EXERCISE ::
Within the records below is a range that opens at the line with "with nRx := 0" and closes at the line with "slotSize := 0". Return that range word for word, both ends included, and only that range.

#### GIVEN ENTRIES ####

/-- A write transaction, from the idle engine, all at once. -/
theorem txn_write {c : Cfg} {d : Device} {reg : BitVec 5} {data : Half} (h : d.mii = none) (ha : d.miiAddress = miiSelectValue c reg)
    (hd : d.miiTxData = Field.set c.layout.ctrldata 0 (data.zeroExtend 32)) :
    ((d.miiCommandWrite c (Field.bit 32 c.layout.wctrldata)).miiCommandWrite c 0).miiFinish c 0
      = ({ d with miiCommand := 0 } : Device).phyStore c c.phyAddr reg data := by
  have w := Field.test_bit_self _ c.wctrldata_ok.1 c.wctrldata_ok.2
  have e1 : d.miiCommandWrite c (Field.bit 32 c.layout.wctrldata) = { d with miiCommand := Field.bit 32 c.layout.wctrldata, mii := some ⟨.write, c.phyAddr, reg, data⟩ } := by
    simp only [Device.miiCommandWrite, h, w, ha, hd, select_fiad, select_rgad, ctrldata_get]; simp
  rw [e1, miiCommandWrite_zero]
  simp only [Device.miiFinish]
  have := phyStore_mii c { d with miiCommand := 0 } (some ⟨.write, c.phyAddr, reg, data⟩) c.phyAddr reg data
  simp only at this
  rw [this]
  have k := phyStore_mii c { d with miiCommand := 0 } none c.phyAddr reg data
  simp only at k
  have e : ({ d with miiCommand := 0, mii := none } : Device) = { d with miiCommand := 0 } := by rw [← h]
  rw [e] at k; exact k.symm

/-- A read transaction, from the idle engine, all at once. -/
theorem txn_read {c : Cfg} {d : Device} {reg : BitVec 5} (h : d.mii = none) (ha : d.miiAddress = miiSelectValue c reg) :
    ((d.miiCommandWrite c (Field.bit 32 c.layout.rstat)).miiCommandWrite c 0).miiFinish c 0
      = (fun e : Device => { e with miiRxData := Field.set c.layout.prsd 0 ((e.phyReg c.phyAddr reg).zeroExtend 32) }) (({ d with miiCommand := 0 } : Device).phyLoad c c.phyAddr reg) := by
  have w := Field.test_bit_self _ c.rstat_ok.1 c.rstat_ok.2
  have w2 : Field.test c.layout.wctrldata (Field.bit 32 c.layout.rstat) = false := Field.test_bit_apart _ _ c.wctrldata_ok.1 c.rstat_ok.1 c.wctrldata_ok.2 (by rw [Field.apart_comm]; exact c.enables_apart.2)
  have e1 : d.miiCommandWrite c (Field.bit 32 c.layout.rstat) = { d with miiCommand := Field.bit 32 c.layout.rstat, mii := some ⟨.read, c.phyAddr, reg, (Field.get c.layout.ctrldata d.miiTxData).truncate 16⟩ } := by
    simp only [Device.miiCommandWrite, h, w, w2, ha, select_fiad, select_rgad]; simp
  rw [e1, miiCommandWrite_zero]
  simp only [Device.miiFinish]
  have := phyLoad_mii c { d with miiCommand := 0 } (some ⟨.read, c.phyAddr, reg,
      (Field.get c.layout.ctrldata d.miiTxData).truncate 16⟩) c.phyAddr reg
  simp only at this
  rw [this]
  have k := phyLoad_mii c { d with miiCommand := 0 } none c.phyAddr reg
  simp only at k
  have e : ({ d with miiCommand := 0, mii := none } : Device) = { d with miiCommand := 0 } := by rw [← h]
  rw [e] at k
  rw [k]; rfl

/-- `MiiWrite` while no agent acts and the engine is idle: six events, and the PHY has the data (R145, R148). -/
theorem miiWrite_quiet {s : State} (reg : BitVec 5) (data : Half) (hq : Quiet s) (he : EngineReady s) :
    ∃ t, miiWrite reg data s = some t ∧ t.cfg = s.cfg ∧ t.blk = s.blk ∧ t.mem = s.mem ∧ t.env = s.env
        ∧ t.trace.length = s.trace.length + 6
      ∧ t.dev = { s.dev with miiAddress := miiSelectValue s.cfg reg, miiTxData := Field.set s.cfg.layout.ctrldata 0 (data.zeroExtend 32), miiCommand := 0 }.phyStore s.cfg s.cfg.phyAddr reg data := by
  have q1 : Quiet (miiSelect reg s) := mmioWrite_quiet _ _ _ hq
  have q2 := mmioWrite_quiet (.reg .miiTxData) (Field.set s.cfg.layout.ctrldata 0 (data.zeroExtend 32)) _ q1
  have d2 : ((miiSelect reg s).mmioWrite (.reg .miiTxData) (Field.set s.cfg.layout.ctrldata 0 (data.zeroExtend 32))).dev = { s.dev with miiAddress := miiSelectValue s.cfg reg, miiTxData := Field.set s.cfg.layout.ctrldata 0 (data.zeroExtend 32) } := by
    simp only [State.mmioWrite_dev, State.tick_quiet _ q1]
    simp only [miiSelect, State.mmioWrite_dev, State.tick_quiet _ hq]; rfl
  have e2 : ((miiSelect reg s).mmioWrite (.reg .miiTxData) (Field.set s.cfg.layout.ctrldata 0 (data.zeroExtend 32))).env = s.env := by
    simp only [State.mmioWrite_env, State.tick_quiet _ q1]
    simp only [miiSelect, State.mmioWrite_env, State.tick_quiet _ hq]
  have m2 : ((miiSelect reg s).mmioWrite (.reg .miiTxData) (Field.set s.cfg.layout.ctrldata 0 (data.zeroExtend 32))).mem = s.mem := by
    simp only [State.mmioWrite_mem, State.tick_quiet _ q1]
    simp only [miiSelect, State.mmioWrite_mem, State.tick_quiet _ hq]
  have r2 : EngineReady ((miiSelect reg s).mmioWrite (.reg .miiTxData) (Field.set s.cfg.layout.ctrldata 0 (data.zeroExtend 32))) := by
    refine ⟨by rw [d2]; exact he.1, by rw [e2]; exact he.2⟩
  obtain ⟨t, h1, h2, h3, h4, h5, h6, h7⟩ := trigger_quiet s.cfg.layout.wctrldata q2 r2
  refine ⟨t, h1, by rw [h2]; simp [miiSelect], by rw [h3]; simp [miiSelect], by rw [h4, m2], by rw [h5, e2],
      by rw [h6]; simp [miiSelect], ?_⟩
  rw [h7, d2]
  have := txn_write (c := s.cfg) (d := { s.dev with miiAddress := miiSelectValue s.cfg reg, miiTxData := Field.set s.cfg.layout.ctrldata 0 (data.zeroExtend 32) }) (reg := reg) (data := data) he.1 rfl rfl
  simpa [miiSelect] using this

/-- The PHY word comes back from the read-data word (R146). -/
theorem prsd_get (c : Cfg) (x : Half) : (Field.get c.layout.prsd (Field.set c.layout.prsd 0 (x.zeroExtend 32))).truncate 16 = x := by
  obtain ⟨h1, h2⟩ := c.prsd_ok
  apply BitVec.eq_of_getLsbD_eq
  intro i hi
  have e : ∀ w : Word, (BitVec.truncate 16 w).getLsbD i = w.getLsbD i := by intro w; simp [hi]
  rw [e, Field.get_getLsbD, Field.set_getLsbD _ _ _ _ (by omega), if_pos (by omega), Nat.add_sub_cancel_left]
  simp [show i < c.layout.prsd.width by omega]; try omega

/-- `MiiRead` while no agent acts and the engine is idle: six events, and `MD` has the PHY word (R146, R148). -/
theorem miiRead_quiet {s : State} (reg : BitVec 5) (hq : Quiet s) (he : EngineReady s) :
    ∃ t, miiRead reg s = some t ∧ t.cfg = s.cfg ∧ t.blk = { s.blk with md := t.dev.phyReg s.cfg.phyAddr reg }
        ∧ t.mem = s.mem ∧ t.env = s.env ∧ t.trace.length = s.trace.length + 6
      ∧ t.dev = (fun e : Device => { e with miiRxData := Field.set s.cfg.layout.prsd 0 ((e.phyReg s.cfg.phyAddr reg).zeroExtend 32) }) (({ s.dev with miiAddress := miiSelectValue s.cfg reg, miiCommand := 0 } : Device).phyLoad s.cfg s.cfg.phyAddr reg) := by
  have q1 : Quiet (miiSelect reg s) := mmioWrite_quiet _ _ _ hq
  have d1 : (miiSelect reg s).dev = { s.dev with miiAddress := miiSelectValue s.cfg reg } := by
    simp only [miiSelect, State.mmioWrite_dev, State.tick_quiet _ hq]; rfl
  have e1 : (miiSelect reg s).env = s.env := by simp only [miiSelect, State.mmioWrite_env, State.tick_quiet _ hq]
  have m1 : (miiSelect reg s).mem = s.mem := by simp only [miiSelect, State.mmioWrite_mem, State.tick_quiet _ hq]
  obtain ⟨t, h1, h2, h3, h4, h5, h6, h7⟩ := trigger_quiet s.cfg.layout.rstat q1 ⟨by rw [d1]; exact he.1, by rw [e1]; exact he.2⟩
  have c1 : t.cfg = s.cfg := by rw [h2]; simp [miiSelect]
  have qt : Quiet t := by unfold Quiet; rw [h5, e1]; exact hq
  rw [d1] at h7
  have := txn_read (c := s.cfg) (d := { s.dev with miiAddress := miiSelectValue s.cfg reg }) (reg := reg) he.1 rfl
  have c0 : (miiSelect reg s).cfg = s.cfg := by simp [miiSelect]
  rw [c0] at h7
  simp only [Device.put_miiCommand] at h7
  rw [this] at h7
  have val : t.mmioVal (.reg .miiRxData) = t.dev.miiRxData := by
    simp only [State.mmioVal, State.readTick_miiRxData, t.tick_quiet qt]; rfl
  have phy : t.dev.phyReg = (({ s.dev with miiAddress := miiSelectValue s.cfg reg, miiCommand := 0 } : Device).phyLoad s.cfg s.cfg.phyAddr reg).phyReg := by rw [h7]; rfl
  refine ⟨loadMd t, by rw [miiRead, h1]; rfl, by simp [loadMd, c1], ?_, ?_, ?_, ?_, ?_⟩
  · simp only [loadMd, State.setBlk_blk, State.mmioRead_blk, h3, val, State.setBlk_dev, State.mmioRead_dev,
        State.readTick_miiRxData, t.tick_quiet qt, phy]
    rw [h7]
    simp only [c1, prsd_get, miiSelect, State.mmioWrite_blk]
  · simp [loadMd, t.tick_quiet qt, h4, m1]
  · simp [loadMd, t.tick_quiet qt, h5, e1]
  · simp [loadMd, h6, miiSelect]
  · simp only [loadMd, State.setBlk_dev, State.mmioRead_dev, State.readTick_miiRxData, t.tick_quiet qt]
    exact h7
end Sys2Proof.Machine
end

####
#### GIVEN ENTRIES ####

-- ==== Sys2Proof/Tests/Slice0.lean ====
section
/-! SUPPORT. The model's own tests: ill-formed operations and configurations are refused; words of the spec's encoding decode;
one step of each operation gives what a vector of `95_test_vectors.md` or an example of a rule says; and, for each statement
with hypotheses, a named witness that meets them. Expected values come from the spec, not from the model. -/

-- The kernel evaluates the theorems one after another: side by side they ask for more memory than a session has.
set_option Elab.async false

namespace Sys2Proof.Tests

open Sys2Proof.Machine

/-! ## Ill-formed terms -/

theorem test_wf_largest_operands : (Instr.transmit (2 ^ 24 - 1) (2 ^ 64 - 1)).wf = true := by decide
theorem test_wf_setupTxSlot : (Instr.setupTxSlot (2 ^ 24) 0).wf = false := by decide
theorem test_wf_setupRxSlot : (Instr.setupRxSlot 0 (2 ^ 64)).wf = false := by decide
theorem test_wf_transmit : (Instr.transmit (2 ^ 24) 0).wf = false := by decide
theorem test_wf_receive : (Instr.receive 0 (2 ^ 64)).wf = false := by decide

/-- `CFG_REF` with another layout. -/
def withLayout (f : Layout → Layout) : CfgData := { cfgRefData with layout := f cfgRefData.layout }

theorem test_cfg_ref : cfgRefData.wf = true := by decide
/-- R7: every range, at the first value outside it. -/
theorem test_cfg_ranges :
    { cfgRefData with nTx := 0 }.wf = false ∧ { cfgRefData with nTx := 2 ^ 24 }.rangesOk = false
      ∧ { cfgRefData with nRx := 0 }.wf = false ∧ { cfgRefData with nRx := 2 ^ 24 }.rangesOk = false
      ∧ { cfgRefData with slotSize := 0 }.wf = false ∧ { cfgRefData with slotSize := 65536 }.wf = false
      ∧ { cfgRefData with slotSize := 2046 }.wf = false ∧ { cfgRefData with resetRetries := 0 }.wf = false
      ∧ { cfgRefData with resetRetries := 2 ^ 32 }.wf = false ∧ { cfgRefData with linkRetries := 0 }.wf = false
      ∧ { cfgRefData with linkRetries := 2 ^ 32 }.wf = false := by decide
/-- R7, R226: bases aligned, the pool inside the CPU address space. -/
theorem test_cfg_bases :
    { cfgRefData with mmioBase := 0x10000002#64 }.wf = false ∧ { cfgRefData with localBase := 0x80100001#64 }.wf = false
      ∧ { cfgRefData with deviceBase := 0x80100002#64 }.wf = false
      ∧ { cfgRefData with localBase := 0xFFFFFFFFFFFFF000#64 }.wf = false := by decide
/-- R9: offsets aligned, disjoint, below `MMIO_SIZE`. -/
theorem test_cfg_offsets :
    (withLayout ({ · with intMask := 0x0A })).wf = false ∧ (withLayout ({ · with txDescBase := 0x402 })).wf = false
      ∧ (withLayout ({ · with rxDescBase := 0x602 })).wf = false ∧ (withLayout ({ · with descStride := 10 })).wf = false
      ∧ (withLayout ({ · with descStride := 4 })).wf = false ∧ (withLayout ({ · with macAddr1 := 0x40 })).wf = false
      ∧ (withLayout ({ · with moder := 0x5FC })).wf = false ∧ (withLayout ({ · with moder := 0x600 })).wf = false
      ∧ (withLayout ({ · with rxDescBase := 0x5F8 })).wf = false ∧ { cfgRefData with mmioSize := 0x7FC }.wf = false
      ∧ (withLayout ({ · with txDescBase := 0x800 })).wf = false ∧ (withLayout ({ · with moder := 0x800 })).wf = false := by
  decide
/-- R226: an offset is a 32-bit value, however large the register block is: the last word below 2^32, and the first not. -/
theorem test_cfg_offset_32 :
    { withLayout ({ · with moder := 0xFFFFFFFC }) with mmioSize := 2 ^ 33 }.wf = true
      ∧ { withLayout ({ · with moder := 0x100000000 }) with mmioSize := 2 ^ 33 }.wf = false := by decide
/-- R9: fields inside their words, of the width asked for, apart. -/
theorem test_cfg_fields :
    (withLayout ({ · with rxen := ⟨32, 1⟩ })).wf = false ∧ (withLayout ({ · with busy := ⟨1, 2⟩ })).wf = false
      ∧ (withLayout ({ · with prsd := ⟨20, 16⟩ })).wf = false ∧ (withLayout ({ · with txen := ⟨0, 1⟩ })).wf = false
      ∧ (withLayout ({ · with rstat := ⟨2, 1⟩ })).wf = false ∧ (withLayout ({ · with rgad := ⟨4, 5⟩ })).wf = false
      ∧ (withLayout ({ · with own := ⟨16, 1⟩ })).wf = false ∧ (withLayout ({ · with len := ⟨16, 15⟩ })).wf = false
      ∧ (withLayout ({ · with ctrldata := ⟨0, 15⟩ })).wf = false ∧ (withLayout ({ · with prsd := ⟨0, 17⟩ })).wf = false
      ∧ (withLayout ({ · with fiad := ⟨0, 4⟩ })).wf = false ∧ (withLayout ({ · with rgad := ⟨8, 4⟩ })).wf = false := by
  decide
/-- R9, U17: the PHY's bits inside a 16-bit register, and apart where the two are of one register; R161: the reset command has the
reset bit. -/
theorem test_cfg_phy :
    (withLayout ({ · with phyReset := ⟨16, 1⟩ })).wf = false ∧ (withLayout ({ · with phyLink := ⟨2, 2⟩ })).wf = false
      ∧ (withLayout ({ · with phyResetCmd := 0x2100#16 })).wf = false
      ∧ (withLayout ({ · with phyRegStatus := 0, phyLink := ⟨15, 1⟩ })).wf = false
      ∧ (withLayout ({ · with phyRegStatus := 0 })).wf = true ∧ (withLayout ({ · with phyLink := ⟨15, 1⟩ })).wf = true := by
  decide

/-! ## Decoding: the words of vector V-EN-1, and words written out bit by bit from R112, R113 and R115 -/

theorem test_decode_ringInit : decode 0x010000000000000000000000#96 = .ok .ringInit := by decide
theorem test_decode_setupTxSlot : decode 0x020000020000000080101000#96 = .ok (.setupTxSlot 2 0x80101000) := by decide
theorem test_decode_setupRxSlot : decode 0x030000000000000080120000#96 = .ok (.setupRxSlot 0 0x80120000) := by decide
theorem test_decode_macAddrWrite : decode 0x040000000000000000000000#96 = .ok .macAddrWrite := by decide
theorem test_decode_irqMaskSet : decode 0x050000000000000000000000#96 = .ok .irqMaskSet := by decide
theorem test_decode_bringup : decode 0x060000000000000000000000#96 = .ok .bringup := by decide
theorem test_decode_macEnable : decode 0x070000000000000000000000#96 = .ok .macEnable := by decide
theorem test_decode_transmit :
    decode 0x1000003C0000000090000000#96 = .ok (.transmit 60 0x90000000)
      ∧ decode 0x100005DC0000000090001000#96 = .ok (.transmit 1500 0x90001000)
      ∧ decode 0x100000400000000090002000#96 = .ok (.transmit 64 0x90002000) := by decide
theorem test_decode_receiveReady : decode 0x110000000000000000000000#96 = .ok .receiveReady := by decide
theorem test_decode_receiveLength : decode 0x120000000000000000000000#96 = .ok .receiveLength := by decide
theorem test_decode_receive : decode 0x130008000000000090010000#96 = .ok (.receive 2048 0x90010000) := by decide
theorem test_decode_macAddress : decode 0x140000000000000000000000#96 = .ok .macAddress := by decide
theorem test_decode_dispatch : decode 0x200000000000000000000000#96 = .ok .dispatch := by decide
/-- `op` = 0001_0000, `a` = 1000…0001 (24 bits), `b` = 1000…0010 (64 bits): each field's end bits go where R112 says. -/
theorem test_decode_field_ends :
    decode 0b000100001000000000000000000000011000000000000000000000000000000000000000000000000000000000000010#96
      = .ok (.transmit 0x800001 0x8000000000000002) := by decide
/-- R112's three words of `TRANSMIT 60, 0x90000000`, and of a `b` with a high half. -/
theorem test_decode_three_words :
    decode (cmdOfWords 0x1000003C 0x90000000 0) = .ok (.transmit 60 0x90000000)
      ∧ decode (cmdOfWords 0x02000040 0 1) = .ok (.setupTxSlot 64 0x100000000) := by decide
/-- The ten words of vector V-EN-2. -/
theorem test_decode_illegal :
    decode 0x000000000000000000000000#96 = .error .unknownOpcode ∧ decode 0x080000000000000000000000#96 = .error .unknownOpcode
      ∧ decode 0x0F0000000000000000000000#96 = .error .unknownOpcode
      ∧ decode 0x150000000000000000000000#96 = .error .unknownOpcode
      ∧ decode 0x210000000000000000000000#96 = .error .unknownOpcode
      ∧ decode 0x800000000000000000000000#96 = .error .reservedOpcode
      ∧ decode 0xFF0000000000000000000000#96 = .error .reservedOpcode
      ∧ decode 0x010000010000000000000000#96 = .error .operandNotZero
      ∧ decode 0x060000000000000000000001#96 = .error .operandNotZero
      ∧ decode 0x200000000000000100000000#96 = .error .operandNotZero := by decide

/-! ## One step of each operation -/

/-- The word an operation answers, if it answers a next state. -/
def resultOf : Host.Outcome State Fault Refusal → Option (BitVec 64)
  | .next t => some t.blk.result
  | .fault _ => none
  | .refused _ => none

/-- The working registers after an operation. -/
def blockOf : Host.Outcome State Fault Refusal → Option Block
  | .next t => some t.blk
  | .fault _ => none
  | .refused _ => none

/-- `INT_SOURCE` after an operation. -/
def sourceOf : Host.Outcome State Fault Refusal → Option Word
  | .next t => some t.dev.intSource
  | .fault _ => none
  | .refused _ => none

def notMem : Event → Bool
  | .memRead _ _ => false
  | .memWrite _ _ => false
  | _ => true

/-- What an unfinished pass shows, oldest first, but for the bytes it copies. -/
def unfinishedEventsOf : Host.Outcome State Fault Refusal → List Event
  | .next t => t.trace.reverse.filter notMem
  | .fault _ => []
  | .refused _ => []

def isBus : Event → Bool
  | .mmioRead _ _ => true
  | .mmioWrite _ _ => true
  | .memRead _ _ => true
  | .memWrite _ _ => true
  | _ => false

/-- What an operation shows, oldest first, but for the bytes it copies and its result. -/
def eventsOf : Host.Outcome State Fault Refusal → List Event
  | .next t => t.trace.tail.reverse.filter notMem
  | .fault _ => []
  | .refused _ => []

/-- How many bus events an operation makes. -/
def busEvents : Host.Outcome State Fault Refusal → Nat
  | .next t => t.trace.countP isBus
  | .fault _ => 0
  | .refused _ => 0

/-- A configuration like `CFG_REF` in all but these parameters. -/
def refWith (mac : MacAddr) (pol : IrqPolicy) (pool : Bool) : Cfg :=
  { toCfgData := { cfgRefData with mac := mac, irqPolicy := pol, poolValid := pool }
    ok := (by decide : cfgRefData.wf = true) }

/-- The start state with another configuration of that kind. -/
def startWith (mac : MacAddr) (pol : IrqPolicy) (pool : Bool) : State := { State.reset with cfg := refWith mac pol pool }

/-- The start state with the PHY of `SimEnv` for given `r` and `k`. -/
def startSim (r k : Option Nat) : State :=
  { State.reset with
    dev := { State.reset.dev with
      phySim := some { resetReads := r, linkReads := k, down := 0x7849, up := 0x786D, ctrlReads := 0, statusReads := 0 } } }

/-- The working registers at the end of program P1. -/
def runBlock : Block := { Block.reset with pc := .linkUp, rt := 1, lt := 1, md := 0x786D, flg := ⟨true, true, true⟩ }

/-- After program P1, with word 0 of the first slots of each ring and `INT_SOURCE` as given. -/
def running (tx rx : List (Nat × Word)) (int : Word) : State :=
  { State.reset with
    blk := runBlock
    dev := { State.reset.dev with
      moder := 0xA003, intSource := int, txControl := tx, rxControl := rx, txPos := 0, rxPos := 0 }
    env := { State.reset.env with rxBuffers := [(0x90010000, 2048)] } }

####

SOLUTION ::
      ∧ { cfgRefData with nRx := 0 }.wf = false ∧ { cfgRefData with nRx := 2 ^ 24 }.rangesOk = false
      ∧ { cfgRefData with slotSize := 0 }.wf = false ∧ { cfgRefData with slotSize := 65536 }.wf = false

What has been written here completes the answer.